## WHAT THIS TASK INVOLVES:
Only those lines running from the start of the listing below through the line that holds "(s.busy = false ∧ s.err" are to be written out, exactly and in full.

## PROVIDED DATA:
-- ==== Sys2Proof/Laws/Ops.lean ====
section
/-! SUPPORT. What each shared operation, each command and the step can do, said once. -/

set_option autoImplicit false

namespace Sys2Proof.Machine

/-! ### Acceptance -/

/-- The three actions of a CMD write (40 R200). -/
theorem issue_cases (s : State) (w : Word) :
    (s.busy = true ∧ issue s w = { s with cmdOvr := true }) ∨
    (s.busy = false ∧ s.err = true ∧ acceptedUnderErr w = false ∧ issue s w = { s with rej := true }) ∨
    (s.busy = false ∧ (s.err = false ∨ acceptedUnderErr w = true) ∧ issue s w = accept s w) := by
  unfold issue
  cases hb : s.busy <;> cases he : s.err <;> cases hw : acceptedUnderErr w <;> simp

/-! ### The commands: if one answers a next state, it is one of these -/

theorem execConfig_cases {r e : Bool} {s t : State} (h : execConfig r e s = .next t) :
    (∃ c, configCheck s r = some c ∧ t = raiseError s c) ∨
    (configCheck s r = none ∧ t = complete (latchConfig s r e)) := by
  unfold execConfig at h
  split at h
  · rename_i c hc; cases h; exact .inl ⟨c, hc, rfl⟩
  · rename_i hc; cases h; exact .inr ⟨hc, rfl⟩

theorem execSeqStart_cases {s t : State} (h : execSeqStart s = .next t) :
    (s.cfgValid = false ∧ t = raiseError s .notConfigured) ∨
    (s.cfgValid = true ∧ t = complete (openSequence s)) := by
  unfold execSeqStart at h
  split at h
  · rename_i hc; cases h; exact .inl ⟨hc, rfl⟩
  · rename_i hc; cases h; exact .inr ⟨Bool.eq_true_of_not_eq_false hc, rfl⟩

theorem execFrame_cases {s t : State} (h : execFrame s = .next t) :
    (∃ c, frameCheck s = some c ∧ t = raiseError (abortIfFatal s c) c) ∨
    (frameCheck s = none ∧ t = complete (commitFrame s)) := by
  unfold execFrame at h
  split at h
  · rename_i c hc; cases h; exact .inl ⟨c, hc, rfl⟩
  · rename_i hc; cases h; exact .inr ⟨hc, rfl⟩

theorem execSeqFinish_cases {s t : State} (h : execSeqFinish s = .next t) :
    (∃ c, seqFinishCheck s = some c ∧ t = raiseError s c) ∨
    (seqFinishCheck s = none ∧ t = complete (closeSequence s)) := by
  unfold execSeqFinish at h
  split at h
  · rename_i c hc; cases h; exact .inl ⟨c, hc, rfl⟩
  · rename_i hc; cases h; exact .inr ⟨hc, rfl⟩

theorem execMap_cases {n x : Bool} {s t : State} (h : execMap n x s = .next t) :
    (∃ c, mapCheck s n x = some c ∧ t = raiseError s c) ∨
    (mapCheck s n x = none ∧ ∃ c, boundCheck (lowerBound s n) (upperBound s x) = some c ∧
      t = raiseError (boundErrorWrites s (lowerBound s n) (upperBound s x)) c) ∨
    (mapCheck s n x = none ∧ boundCheck (lowerBound s n) (upperBound s x) = none ∧
      t = complete (commitMap s (lowerBound s n) (upperBound s x))) := by
  unfold execMap at h
  split at h
  · rename_i c hc; cases h; exact .inl ⟨c, hc, rfl⟩
  · rename_i hc
    simp only [Host.Outcome.next.injEq] at h
    unfold mapWithBounds at h
    split at h
    · rename_i c hb; exact .inr (.inl ⟨hc, c, hb, h.symm⟩)
    · rename_i hb; exact .inr (.inr ⟨hc, hb, h.symm⟩)

/-! ### The commands: what each does once its checks are known -/

theorem exec_config_error {r e : Bool} {s : State} {c : ErrorCode} (h : configCheck s r = some c) :
    exec (.config r e) s = .next (raiseError s c) := by simp only [exec, execConfig, h]

theorem exec_config_ok {r e : Bool} {s : State} (h : configCheck s r = none) :
    exec (.config r e) s = .next (complete (latchConfig s r e)) := by simp only [exec, execConfig, h]

theorem exec_frame_error {s : State} {c : ErrorCode} (h : frameCheck s = some c) :
    exec .frame s = .next (raiseError (abortIfFatal s c) c) := by simp only [exec, execFrame, h]

theorem exec_frame_ok {s : State} (h : frameCheck s = none) :
    exec .frame s = .next (complete (commitFrame s)) := by simp only [exec, execFrame, h]

theorem exec_seqFinish_error {s : State} {c : ErrorCode} (h : seqFinishCheck s = some c) :
    exec .seqFinish s = .next (raiseError s c) := by simp only [exec, execSeqFinish, h]

theorem exec_seqFinish_ok {s : State} (h : seqFinishCheck s = none) :
    exec .seqFinish s = .next (complete (closeSequence s)) := by simp only [exec, execSeqFinish, h]

theorem exec_map_error {n x : Bool} {s : State} {c : ErrorCode} (h : mapCheck s n x = some c) :
    exec (.map n x) s = .next (raiseError s c) := by simp only [exec, execMap, h]

theorem exec_map_boundError {n x : Bool} {s : State} {c : ErrorCode} (h : mapCheck s n x = none)
    (hb : boundCheck (lowerBound s n) (upperBound s x) = some c) :
    exec (.map n x) s =
      .next (raiseError (boundErrorWrites s (lowerBound s n) (upperBound s x)) c) := by
  simp only [exec, execMap, mapWithBounds, h, hb]

theorem exec_map_ok {n x : Bool} {s : State} (h : mapCheck s n x = none)
    (hb : boundCheck (lowerBound s n) (upperBound s x) = none) :
    exec (.map n x) s =
      .next (complete (commitMap s (lowerBound s n) (upperBound s x))) := by
  simp only [exec, execMap, mapWithBounds, h, hb]

/-! ### The bus -/

/-- What one transaction at an offset does (20 R100 to R112). -/
theorem hostAccess_cases (s : State) (a : Access) (off : Nat) (sz : Size) :
    hostAccess s a off sz = answerBusErr s ∨
    (a = .read ∧ target off = .registers ∧ hostAccess s a off sz = readRegisters s off) ∨
    (∃ w, a = .write w ∧ target off = .registers ∧ hostAccess s a off sz = writeRegisters s off w) ∨
    (∃ sp boff, a = .read ∧ target off = .buffer sp boff ∧ bufferAccessOk s.params sp boff sz = true ∧
      hostAccess s a off sz = readBuffer s sp boff sz) ∨
    (∃ sp boff w, a = .write w ∧ target off = .buffer sp boff ∧ sp.hostWritable = true ∧
      bufferAccessOk s.params sp boff sz = true ∧ hostAccess s a off sz = writeBuffer s sp boff sz w) := by
  unfold hostAccess
  cases ht : target off with
  | registers =>
    simp only
    by_cases hr : registerAccessOk off sz = true
    · rw [if_pos hr]; cases a <;> simp
    · rw [if_neg hr]; simp
  | buffer sp boff =>
    simp only
    by_cases hr : bufferAccessOk s.params sp boff sz = true
    · rw [if_pos hr]
      cases a with
      | read => simp [hr]
      | write w =>
        by_cases hw : sp.hostWritable = true
        · simp [hw, hr]
        · simp [hw]
    · rw [if_neg hr]; simp
  | unmapped => simp

theorem busTransaction_cases {s t : State} {x : Transaction} (h : busTransaction s x = .next t) :
    inBlock s.params x.addr = true ∧ t = hostAccess s x.access (x.addr - s.params.base) x.size := by
  unfold busTransaction at h
  split at h
  · cases h; exact ⟨‹_›, rfl⟩
  · cases h

/-! ### The engine and the step -/

theorem engineStep_cases {s t : State} (h : engineStep s = .next t) :
    (s.busy = false ∧ t = s) ∨
    (s.busy = true ∧ ∃ i, decode s.curCmd = .ok i ∧ exec i s = .next t) ∨
    (s.busy = true ∧ (∃ r, decode s.curCmd = .error r) ∧ t = illegalCommand s) := by
  unfold engineStep at h
  split at h
  · split at h
    · rename_i i hi; exact .inr (.inl ⟨‹_›, i, hi, h⟩)
    · rename_i r hr; cases h; exact .inr (.inr ⟨‹_›, ⟨r, hr⟩, rfl⟩)
  · rename_i hb; cases h; exact .inl ⟨Bool.eq_false_of_not_eq_true hb, rfl⟩

theorem step_cases {s t : State} (h : step s = .next t) :
    (s.inbox = [] ∧ engineStep s = .next t) ∨
    (∃ q, s.inbox = .engine :: q ∧ engineStep (withInbox s q) = .next t) ∨
    (∃ x q, s.inbox = .bus x :: q ∧ busTransaction (withInbox s q) x = .next t) ∨
    (∃ q, s.inbox = .reset :: q ∧ t = hardReset (withInbox s q)) := by
  unfold step at h
  split at h
  · exact .inl ⟨‹_›, h⟩
  · exact .inr (.inl ⟨_, ‹_›, h⟩)
  · exact .inr (.inr (.inl ⟨_, _, ‹_›, h⟩))
  · cases h; exact .inr (.inr (.inr ⟨_, ‹_›, rfl⟩))

end Sys2Proof.Machine
end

## REPLY TO THE EXERCISE:
-- ==== Sys2Proof/Laws/Ops.lean ====
section
/-! SUPPORT. What each shared operation, each command and the step can do, said once. -/

set_option autoImplicit false

namespace Sys2Proof.Machine

/-! ### Acceptance -/

/-- The three actions of a CMD write (40 R200). -/
theorem issue_cases (s : State) (w : Word) :
    (s.busy = true ∧ issue s w = { s with cmdOvr := true }) ∨
    (s.busy = false ∧ s.err = true ∧ acceptedUnderErr w = false ∧ issue s w = { s with rej := true }) ∨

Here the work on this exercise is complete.